Ursprünglich wollten wir auf jeden Fall komplett Fußbodenheizung, um uns später die Möglichkeit offenzuhalten, eventuell mal auf eine andere Heizform wie Wärmepumpe umzustellen.
Nun denke ich aber, dass ich diese Investition in 10 oder 15 Jahren höchstwahrscheinlich sowieso nicht mehr machen werde, da mich die hohen Anschaffungskosten und die lange Amortisationszeit ja jetzt schon davon abhalten.
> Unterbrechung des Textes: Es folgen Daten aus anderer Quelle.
/-- Spill space (R191, R192): an offset within SPILLLEN lies in the carve-out of the own scratchpad, a later one in the overflow area in main
memory, and an address in the carve-out that is no multiple of the access size is an alignment fault (R183); a fill from the carve-out has latency
5, one from the overflow area is a landing after 1,024 cycles, which a deterministic launch refuses where other cores crowd the access (R89, log
entry 87). That a FILL from the overflow area delivers what stands there at its issue, and that a SPILL into it writes at its issue, is the model's
choice (log entry 20). -/
def Statements.SpillSpace : Prop := ∀ (s : State) (cls : BitVec 2) (d : SReg) (base : AReg) (off : Off9) (l : Loc) (us : List Upd) (va : Nat),
  let n := if cls = 2 then 64 else 8
  let o := s.ea base off n
  let len := s.cur.k.spill.toNat / 2 ^ 24 % 2 ^ 20
  let start := s.cur.k.spill.toNat % 2 ^ 20
  let stored : State :=
    if cls = 2 then s.writeBlock l.wkeys (s.rdV (d.setWidth 5))
    else s.writePart l.wkeys 8 (if cls = 0 then (s.rdS d).toNat else (s.rdA (d.setWidth 5)).toNat)
  0 ≤ o.toInt → o.toNat % n = 0 →
  (o.toNat + n ≤ len → va = spadPa s.iss.g 0 + (start + o.toNat) → va < 2 ^ 64 → start + o.toNat + n ≤ 0xBF000 → va % n ≠ 0 →
    Faults (.spill cls d base off) s cAlign (BitVec.ofNat 64 va) (BitVec.ofNat 64 n) 0 ∧
    Faults (.fill cls d base off) s cAlign (BitVec.ofNat 64 va) (BitVec.ofNat 64 n) 0) ∧
  (o.toNat + n ≤ len → va = spadPa s.iss.g 0 + (start + o.toNat) → va < 2 ^ 64 → start + o.toNat + n ≤ 0xBF000 → va % n = 0 →
    s.stallingChan s.iss.g va (va + n) = none → l = windowLoc va →
    Completes (.spill cls d base off) s (stored.note va n true 5) ∧
    (fillUpdates s cls d l va = .ok us →
      Completes (.fill cls d base off) s ((us.foldl (fun t u => t.emit u (if u.accumulates then 1 else 5)) s).note va n false 5))) ∧
  (len < o.toNat + n → va = (s.cur.k.spovf + BitVec.ofNat 64 (o.toNat - len)).toNat →
    (slotAccess s ({ main := true } : Reach) .write (BitVec.ofNat 64 va) n = .ok l → (l.space = .main → l.kind = 0) →
      Completes (.spill cls d base off) s (stored.note va n true 1024)) ∧
    (slotAccess s ({ main := true } : Reach) .read (BitVec.ofNat 64 va) n = .ok l → (s.core s.iss.g).sillUsed < 256 →
      (OnTime s l → fillUpdates s cls d l va = .ok us → Completes (.fill cls d base off) s ((s.land us 1024 false).note va n false 1024)) ∧
      (s.det = true → l.mayCrowd = true → let u : State := { s with free := s.free + 1 }
        fillUpdates u cls d l va = .ok us →
        Completes (.fill cls d base off) s ((u.land us 1024 false).note va n false 1024) ∨
        exec (.fill cls d base off) s = .next (u.raise {
          code := cOverrun, gcore := s.iss.g, ctx := s.iss.x, rep := s.iss.rep, slot := s.iss.slot, pc := s.iss.pc, w2 := s.iss.pc, w3 := BitVec.ofNat 64 s.sclk }))))
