-- ==== Sys2Proof/Laws/State.lean ====
section
/-! SUPPORT. What each update of the state leaves alone, field by field, and read after write for cores, contexts, clusters, engines,
ports and frames. -/

namespace Sys2Proof.Machine

/-! ### State.setCore -/

@[simp] theorem State.setCore_cycle (s : State) (g : Nat) (c : Core) : (s.setCore g c).cycle = s.cycle := rfl
@[simp] theorem State.setCore_sclk (s : State) (g : Nat) (c : Core) : (s.setCore g c).sclk = s.sclk := rfl
@[simp] theorem State.setCore_uptime (s : State) (g : Nat) (c : Core) : (s.setCore g c).uptime = s.uptime := rfl
@[simp] theorem State.setCore_sclkHold (s : State) (g : Nat) (c : Core) : (s.setCore g c).sclkHold = s.sclkHold := rfl
@[simp] theorem State.setCore_free (s : State) (g : Nat) (c : Core) : (s.setCore g c).free = s.free := rfl
@[simp] theorem State.setCore_pick (s : State) (g : Nat) (c : Core) : (s.setCore g c).pick = s.pick := rfl
@[simp] theorem State.setCore_inputs (s : State) (g : Nat) (c : Core) : (s.setCore g c).inputs = s.inputs := rfl
@[simp] theorem State.setCore_iss (s : State) (g : Nat) (c : Core) : (s.setCore g c).iss = s.iss := rfl
@[simp] theorem State.setCore_clusters (s : State) (g : Nat) (c : Core) : (s.setCore g c).clusters = s.clusters := rfl
@[simp] theorem State.setCore_colls (s : State) (g : Nat) (c : Core) : (s.setCore g c).colls = s.colls := rfl
@[simp] theorem State.setCore_ports (s : State) (g : Nat) (c : Core) : (s.setCore g c).ports = s.ports := rfl
@[simp] theorem State.setCore_mem (s : State) (g : Nat) (c : Core) : (s.setCore g c).mem = s.mem := rfl
@[simp] theorem State.setCore_desc (s : State) (g : Nat) (c : Core) : (s.setCore g c).desc = s.desc := rfl
@[simp] theorem State.setCore_poisoned (s : State) (g : Nat) (c : Core) : (s.setCore g c).poisoned = s.poisoned := rfl
@[simp] theorem State.setCore_frames (s : State) (g : Nat) (c : Core) : (s.setCore g c).frames = s.frames := rfl
@[simp] theorem State.setCore_launch (s : State) (g : Nat) (c : Core) : (s.setCore g c).launch = s.launch := rfl
@[simp] theorem State.setCore_logNow (s : State) (g : Nat) (c : Core) : (s.setCore g c).logNow = s.logNow := rfl
@[simp] theorem State.setCore_faults (s : State) (g : Nat) (c : Core) : (s.setCore g c).faults = s.faults := rfl
@[simp] theorem State.setCore_migrations (s : State) (g : Nat) (c : Core) : (s.setCore g c).migrations = s.migrations := rfl
@[simp] theorem State.setCore_halted (s : State) (g : Nat) (c : Core) : (s.setCore g c).halted = s.halted := rfl
@[simp] theorem State.setCore_struck (s : State) (g : Nat) (c : Core) : (s.setCore g c).struck = s.struck := rfl
@[simp] theorem State.setCore_saveWaits (s : State) (g : Nat) (c : Core) : (s.setCore g c).saveWaits = s.saveWaits := rfl
@[simp] theorem State.setCore_knocksOut (s : State) (g : Nat) (c : Core) : (s.setCore g c).knocksOut = s.knocksOut := rfl
@[simp] theorem State.setCore_lqbase (s : State) (g : Nat) (c : Core) : (s.setCore g c).lqbase = s.lqbase := rfl
@[simp] theorem State.setCore_lqtail (s : State) (g : Nat) (c : Core) : (s.setCore g c).lqtail = s.lqtail := rfl
@[simp] theorem State.setCore_lqhead (s : State) (g : Nat) (c : Core) : (s.setCore g c).lqhead = s.lqhead := rfl
@[simp] theorem State.setCore_svec (s : State) (g : Nat) (c : Core) : (s.setCore g c).svec = s.svec := rfl
@[simp] theorem State.setCore_pend (s : State) (g : Nat) (c : Core) : (s.setCore g c).pend = s.pend := rfl
@[simp] theorem State.setCore_startDue (s : State) (g : Nat) (c : Core) : (s.setCore g c).startDue = s.startDue := rfl
@[simp] theorem State.setCore_lost (s : State) (g : Nat) (c : Core) : (s.setCore g c).lost = s.lost := rfl
@[simp] theorem State.setCore_imglen (s : State) (g : Nat) (c : Core) : (s.setCore g c).imglen = s.imglen := rfl
@[simp] theorem State.setCore_pstate (s : State) (g : Nat) (c : Core) : (s.setCore g c).pstate = s.pstate := rfl
@[simp] theorem State.setCore_logctl (s : State) (g : Nat) (c : Core) : (s.setCore g c).logctl = s.logctl := rfl
@[simp] theorem State.setCore_logctlNext (s : State) (g : Nat) (c : Core) : (s.setCore g c).logctlNext = s.logctlNext := rfl
@[simp] theorem State.setCore_logwr (s : State) (g : Nat) (c : Core) : (s.setCore g c).logwr = s.logwr := rfl
@[simp] theorem State.setCore_logrd (s : State) (g : Nat) (c : Core) : (s.setCore g c).logrd = s.logrd := rfl
@[simp] theorem State.setCore_replayref (s : State) (g : Nat) (c : Core) : (s.setCore g c).replayref = s.replayref := rfl
@[simp] theorem State.setCore_replayrefNext (s : State) (g : Nat) (c : Core) : (s.setCore g c).replayrefNext = s.replayrefNext := rfl
@[simp] theorem State.setCore_fmdev (s : State) (g : Nat) (c : Core) : (s.setCore g c).fmdev = s.fmdev := rfl
@[simp] theorem State.setCore_fmdevNext (s : State) (g : Nat) (c : Core) : (s.setCore g c).fmdevNext = s.fmdevNext := rfl
@[simp] theorem State.setCore_badstk (s : State) (g : Nat) (c : Core) : (s.setCore g c).badstk = s.badstk := rfl
@[simp] theorem State.setCore_ready (s : State) (g : Nat) (c : Core) : (s.setCore g c).ready = s.ready := rfl
@[simp] theorem State.setCore_sigfail (s : State) (g : Nat) (c : Core) : (s.setCore g c).sigfail = s.sigfail := rfl
@[simp] theorem State.setCore_stage (s : State) (g : Nat) (c : Core) : (s.setCore g c).stage = s.stage := rfl
@[simp] theorem State.setCore_islandsReady (s : State) (g : Nat) (c : Core) : (s.setCore g c).islandsReady = s.islandsReady := rfl
@[simp] theorem State.setCore_geolock (s : State) (g : Nat) (c : Core) : (s.setCore g c).geolock = s.geolock := rfl
@[simp] theorem State.setCore_mecor (s : State) (g : Nat) (c : Core) : (s.setCore g c).mecor = s.mecor := rfl
@[simp] theorem State.setCore_geo (s : State) (g : Nat) (c : Core) : (s.setCore g c).geo = s.geo := rfl
@[simp] theorem State.setCore_apertures (s : State) (g : Nat) (c : Core) : (s.setCore g c).apertures = s.apertures := rfl
@[simp] theorem State.setCore_atnonce (s : State) (g : Nat) (c : Core) : (s.setCore g c).atnonce = s.atnonce := rfl
@[simp] theorem State.setCore_atreq (s : State) (g : Nat) (c : Core) : (s.setCore g c).atreq = s.atreq := rfl
@[simp] theorem State.setCore_atdone (s : State) (g : Nat) (c : Core) : (s.setCore g c).atdone = s.atdone := rfl
@[simp] theorem State.setCore_errors (s : State) (g : Nat) (c : Core) : (s.setCore g c).errors = s.errors := rfl
@[simp] theorem State.setCore_messages (s : State) (g : Nat) (c : Core) : (s.setCore g c).messages = s.messages := rfl
@[simp] theorem State.setCore_cluster (s : State) (g : Nat) (c : Core) (n' : Nat) : (s.setCore g c).cluster n' = s.cluster n' := rfl
@[simp] theorem State.setCore_coll (s : State) (g : Nat) (c : Core) (n' : Nat) : (s.setCore g c).coll n' = s.coll n' := rfl
@[simp] theorem State.setCore_port (s : State) (g : Nat) (c : Core) (q' : Nat) : (s.setCore g c).port q' = s.port q' := rfl
@[simp] theorem State.setCore_frame (s : State) (g : Nat) (c : Core) (a' : Nat) : (s.setCore g c).frame a' = s.frame a' := rfl
@[simp] theorem State.setCore_byte (s : State) (g : Nat) (c : Core) (k' : Nat) : (s.setCore g c).byte k' = s.byte k' := rfl
@[simp] theorem State.setCore_descAt (s : State) (g : Nat) (c : Core) (k' : Nat) : (s.setCore g c).descAt k' = s.descAt k' := rfl
@[simp] theorem State.setCore_launchWord (s : State) (g : Nat) (c : Core) (n' : Nat) : (s.setCore g c).launchWord n' = s.launchWord n' := rfl
@[simp] theorem State.setCore_det (s : State) (g : Nat) (c : Core)  : (s.setCore g c).det = s.det := rfl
Und da die Fußbodenheizung ja eine gewisse Trägheit mit sich bringt, ist ein Konvektor wohl besser geeignet, ein Zimmer "eben mal" für 2 oder 3 Stunden zu heizen, wenn Bedarf besteht (ich nutze z.B. mein Büro oft nur für 1 oder 2 Stunden abends).
Aber wenn ich Fußbodenheizung und Konvektoren mixe, brauche ich ja zwei Heizkreise wg. der unterschiedlichen Vorlauftemperaturen, oder wie ist das?
Was muss man diesbezüglich beachten und entstehen hierdurch höhere Kosten (auch in Bezug auf den Energieverbrauch)?
Freue mich über Tipps und eure Erfahrungen!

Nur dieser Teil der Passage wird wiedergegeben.